Only an exact retyping of all the entries counts as an answer.

**Task material**
◆ ◆ ◆
-- ==== Sys2Proof/Syntax.lean ====
section
/-! DEFINITION. The instructions of Isaerbin and the events of the P8 as data: one constructor of `Instr` for each row of
spec/opcode_table.json. A word's operands are held as decoded fields (spec/02 Tables 2-1 to 2-10); an event's arguments
are the choices that the spec leaves to the device's timing, to Bishop, to the host or to the outside world (log 9). -/
namespace Sys2Proof

/-! ### Operand codes of spec/02 -/

/-- Table 2-3, type codes in code order. -/
inductive Ty where
  | s64 | z64 | s32x2 | z32x2 | s16x4 | z16x4 | s8x8 | z8x8
  | f64 | f32x2 | f16x4 | bf16x4 | e4m3x8 | e5m2x8 | e2m1x16 | s4x16
  deriving DecidableEq, Repr

/-- Table 2-4, rounding codes. -/
inductive Rnd where
  | rne | rtz | rdn | rup | rna | sr
  deriving DecidableEq, Repr

/-- Table 2-5, comparison codes. -/
inductive Cmp where
  | eq | ne | lt | le | gt | ge | num | nan
  deriving DecidableEq, Repr

/-- Table 2-7, memory widths. -/
inductive Width where
  | b8 | b16 | b32 | b64 | b128 | b256
  deriving DecidableEq, Repr

/-- Table 2-8, ordering codes; `acqrel` is code 10. -/
inductive Ord where
  | plain | rlx | acqrel | sc
  deriving DecidableEq, Repr

/-- Table 2-8, scope codes. -/
inductive Scope where
  | wav | core | die | dev | dom | sys
  deriving DecidableEq, Repr

/-- Table 13-3, eviction priorities. -/
inductive Evict where
  | mru | ef | el | na | ns
  deriving DecidableEq, Repr

/-- Table 2-7b, atomic operations. -/
inductive AOp where
  | add | min | max | minu | maxu | and | or | xor | exch | cas | fadd | fmin | fmax
  deriving DecidableEq, Repr

/-- Table 2-7a, WID: an atomic acts on 32 or 64 bits. -/
inductive AWid where
  | w32 | w64
  deriving DecidableEq, Repr

/-- Table 10-1, modes of LSHF. -/
inductive Shf where
  | dn | up | bfly | wrap
  deriving DecidableEq, Repr

/-- Table 10-1, operations of LRED and LSCAN. -/
inductive RedOp where
  | add | min | max | and | or | xor
  deriving DecidableEq, Repr

/-- Table 8-3, the kinds of VOTE. -/
inductive Vote where
  | ballot | any | all
  deriving DecidableEq, Repr

/-- R31, branch hints. -/
inductive Hint where
  | none | likely | unlikely
  deriving DecidableEq, Repr

/-- R29, the source that HOLD names. -/
inductive Hold where
  | none | a | b | c
  deriving DecidableEq, Repr

/-- A guard field (Table 2-1): negate and predicate index. -/
structure Guard where
  neg : Bool
  idx : Nat
  deriving DecidableEq, Repr

/-- The guard that is always true, 0b0000. -/
def Guard.always : Guard := ⟨false, 0⟩

/-- The fields every full word has in the same place (R23). -/
structure Ctl where
  ga : Guard
  gb : Guard
  hold : Hold
  yld : Bool
  stall : Nat
  deriving DecidableEq, Repr

/-- A register operand that is a vector register or, with SB or SCAL, a scalar one (R26, R153). -/
inductive VS where
  | v (r : Nat)
  | s (r : Nat)
  deriving DecidableEq, Repr

/-- Table 8-2, the special registers in number order. -/
inductive Spec where
  | laneid | waveid | corepl | diepl | quad | mode | role | link | time | fstat | mstat | loss
  | trcause | trpc | trmask | traddr | rngctr | hangcnt | hanglim | cntld | cntst | cntcp | cnttl | tofs
  deriving DecidableEq, Repr

/-- Table 2-11, half opcodes 0x00 to 0x17. -/
inductive HalfOp where
  | nop | mov | iadd | isub | and | or | xor | shl | shr | sar | imin | imax
  | iaddi | shli | shri | andi | fadd | fmul | ffma | fmax | fmin | smov | sadd | saddi
  deriving DecidableEq, Repr

/-- One half of a pair word (Table 2-10). -/
structure Half where
  op : HalfOp
  g : Guard
  d : Nat
  s : Nat
  x : Nat
  deriving DecidableEq, Repr

/-! ### Arguments of the events -/

/-- Table 7-1, kinds of place, in code order. -/
inductive PlaceKind where
  | core | bank | frame | tset | lane | queue | chan | quota
  deriving DecidableEq, Repr

/-- The causes an instruction fetch can raise (spec/13 R225). -/
inductive FetchCause where
  | tmiss | perm | owner
  deriving DecidableEq, Repr

/-- The registers a `vfRegisterWrite` may name: the writable and read-only fields of Table 5-1, the plain fields of
Table 24-4, the hypervisor's per-tenant registers (R75) and the host's claim mask (R81). -/
inductive VfReg where
  | reslim | svcth | svchold | cmodt | cmodn | qdepth | evlost | crwait | nextsub | evcons | evprod | evbase
  | evsize | crsize | crcons | crprod | crbase | cwbase
  | nonce (i : Nat) | report | clid | cslot | go | status
  | pfReslim | pfSvcth | pfSvchold | pfClaim
  deriving DecidableEq, Repr

/-- The path of a fence marker (spec/19 R313): a slice octet of the wave's die, a bridge of it (R256), or a device behind the link. -/
inductive Path where
  | octet (n : Nat)
  | bridge (j : Nat)
  | link (dev : Nat)
  deriving DecidableEq, Repr

/-- An entry of a die's remote ownership table (spec/15 R260). -/
structure RotEntry where
  valid : Bool
  dev : Nat
  tenant : Nat
  mfn : Nat
  count : Nat
  rd : Bool
  wr : Bool
  atom : Bool
  deriving DecidableEq, Repr

/-- The thermal limits of a configuration image, in degrees Celsius (spec/27 R390, R393): the clock steps down from `down` on and up again
below `up`, and the die stops at `stop`. -/
structure ThermalLimits where
  down : Nat
  up : Nat
  stop : Nat
  deriving DecidableEq, Repr

/-- The configuration image (spec/27 R390), the same in the eight flashes: the domain id, the failed bridges and the substitution of bridge
10, the cores and pool banks that fail their tests, Bishop's claim mask, the PUF helper data, HBM training parameters and the thermal limits; with it for each
die whether its flash passes the signature check, and whether the PUF correction succeeds (log 59). -/
structure BootImage where
  dieOk : List Bool
  devid : Nat
  failedBridges : List (Nat × Nat)
  spareBridges : List (Nat × Nat)
  badCores : List Nat
  badBanks : List Nat
  claim : BitVec 16
  pufOk : Bool
  puf : List (BitVec 8)
  hbmTraining : List (BitVec 64)
  thermal : ThermalLimits
  deriving DecidableEq, Repr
◆ ◆ ◆
**Reply to the task**
-- ==== Sys2Proof/Syntax.lean ====
section
/-! DEFINITION. The instructions of Isaerbin and the events of the P8 as data: one constructor of `Instr` for each row of
spec/opcode_table.json. A word's operands are held as decoded fields (spec/02 Tables 2-1 to 2-10); an event's arguments
are the choices that the spec leaves to the device's timing, to Bishop, to the host or to the outside world (log 9). -/
namespace Sys2Proof

/-! ### Operand codes of spec/02 -/

/-- Table 2-3, type codes in code order. -/
inductive Ty where
  | s64 | z64 | s32x2 | z32x2 | s16x4 | z16x4 | s8x8 | z8x8
  | f64 | f32x2 | f16x4 | bf16x4 | e4m3x8 | e5m2x8 | e2m1x16 | s4x16
  deriving DecidableEq, Repr

/-- Table 2-4, rounding codes. -/
inductive Rnd where
  | rne | rtz | rdn | rup | rna | sr
  deriving DecidableEq, Repr

/-- Table 2-5, comparison codes. -/
inductive Cmp where
  | eq | ne | lt | le | gt | ge | num | nan
  deriving DecidableEq, Repr

/-- Table 2-7, memory widths. -/
inductive Width where
  | b8 | b16 | b32 | b64 | b128 | b256
  deriving DecidableEq, Repr

/-- Table 2-8, ordering codes; `acqrel` is code 10. -/
inductive Ord where
  | plain | rlx | acqrel | sc
  deriving DecidableEq, Repr

/-- Table 2-8, scope codes. -/
inductive Scope where
  | wav | core | die | dev | dom | sys
  deriving DecidableEq, Repr

/-- Table 13-3, eviction priorities. -/
inductive Evict where
  | mru | ef | el | na | ns
  deriving DecidableEq, Repr

/-- Table 2-7b, atomic operations. -/
inductive AOp where
  | add | min | max | minu | maxu | and | or | xor | exch | cas | fadd | fmin | fmax
  deriving DecidableEq, Repr

/-- Table 2-7a, WID: an atomic acts on 32 or 64 bits. -/
inductive AWid where
  | w32 | w64
  deriving DecidableEq, Repr

/-- Table 10-1, modes of LSHF. -/
inductive Shf where
  | dn | up | bfly | wrap
  deriving DecidableEq, Repr

/-- Table 10-1, operations of LRED and LSCAN. -/
inductive RedOp where
  | add | min | max | and | or | xor
  deriving DecidableEq, Repr

/-- Table 8-3, the kinds of VOTE. -/
inductive Vote where
  | ballot | any | all
  deriving DecidableEq, Repr

/-- R31, branch hints. -/
inductive Hint where
  | none | likely | unlikely
  deriving DecidableEq, Repr

/-- R29, the source that HOLD names. -/
inductive Hold where
  | none | a | b | c
  deriving DecidableEq, Repr

/-- A guard field (Table 2-1): negate and predicate index. -/
structure Guard where
  neg : Bool
  idx : Nat
  deriving DecidableEq, Repr

/-- The guard that is always true, 0b0000. -/
def Guard.always : Guard := ⟨false, 0⟩

/-- The fields every full word has in the same place (R23). -/
structure Ctl where
  ga : Guard
  gb : Guard
  hold : Hold
  yld : Bool
  stall : Nat
  deriving DecidableEq, Repr

/-- A register operand that is a vector register or, with SB or SCAL, a scalar one (R26, R153). -/
inductive VS where
  | v (r : Nat)
  | s (r : Nat)
  deriving DecidableEq, Repr

/-- Table 8-2, the special registers in number order. -/
inductive Spec where
  | laneid | waveid | corepl | diepl | quad | mode | role | link | time | fstat | mstat | loss
  | trcause | trpc | trmask | traddr | rngctr | hangcnt | hanglim | cntld | cntst | cntcp | cnttl | tofs
  deriving DecidableEq, Repr

/-- Table 2-11, half opcodes 0x00 to 0x17. -/
inductive HalfOp where
  | nop | mov | iadd | isub | and | or | xor | shl | shr | sar | imin | imax
  | iaddi | shli | shri | andi | fadd | fmul | ffma | fmax | fmin | smov | sadd | saddi
  deriving DecidableEq, Repr

/-- One half of a pair word (Table 2-10). -/
structure Half where
  op : HalfOp
  g : Guard
  d : Nat
  s : Nat
  x : Nat
  deriving DecidableEq, Repr

/-! ### Arguments of the events -/

/-- Table 7-1, kinds of place, in code order. -/
inductive PlaceKind where
  | core | bank | frame | tset | lane | queue | chan | quota
  deriving DecidableEq, Repr

/-- The causes an instruction fetch can raise (spec/13 R225). -/
inductive FetchCause where
  | tmiss | perm | owner
  deriving DecidableEq, Repr

/-- The registers a `vfRegisterWrite` may name: the writable and read-only fields of Table 5-1, the plain fields of
Table 24-4, the hypervisor's per-tenant registers (R75) and the host's claim mask (R81). -/
inductive VfReg where
  | reslim | svcth | svchold | cmodt | cmodn | qdepth | evlost | crwait | nextsub | evcons | evprod | evbase
  | evsize | crsize | crcons | crprod | crbase | cwbase
  | nonce (i : Nat) | report | clid | cslot | go | status
  | pfReslim | pfSvcth | pfSvchold | pfClaim
  deriving DecidableEq, Repr

/-- The path of a fence marker (spec/19 R313): a slice octet of the wave's die, a bridge of it (R256), or a device behind the link. -/
inductive Path where
  | octet (n : Nat)
  | bridge (j : Nat)
  | link (dev : Nat)
  deriving DecidableEq, Repr

/-- An entry of a die's remote ownership table (spec/15 R260). -/
structure RotEntry where
  valid : Bool
  dev : Nat
  tenant : Nat
  mfn : Nat
  count : Nat
  rd : Bool
  wr : Bool
  atom : Bool
  deriving DecidableEq, Repr

/-- The thermal limits of a configuration image, in degrees Celsius (spec/27 R390, R393): the clock steps down from `down` on and up again
below `up`, and the die stops at `stop`. -/
structure ThermalLimits where
  down : Nat
  up : Nat
  stop : Nat
  deriving DecidableEq, Repr

/-- The configuration image (spec/27 R390), the same in the eight flashes: the domain id, the failed bridges and the substitution of bridge
10, the cores and pool banks that fail their tests, Bishop's claim mask, the PUF helper data, HBM training parameters and the thermal limits; with it for each
die whether its flash passes the signature check, and whether the PUF correction succeeds (log 59). -/
structure BootImage where
  dieOk : List Bool
  devid : Nat
  failedBridges : List (Nat × Nat)
  spareBridges : List (Nat × Nat)
  badCores : List Nat
  badBanks : List Nat
  claim : BitVec 16
  pufOk : Bool
  puf : List (BitVec 8)
  hbmTraining : List (BitVec 64)
  thermal : ThermalLimits
  deriving DecidableEq, Repr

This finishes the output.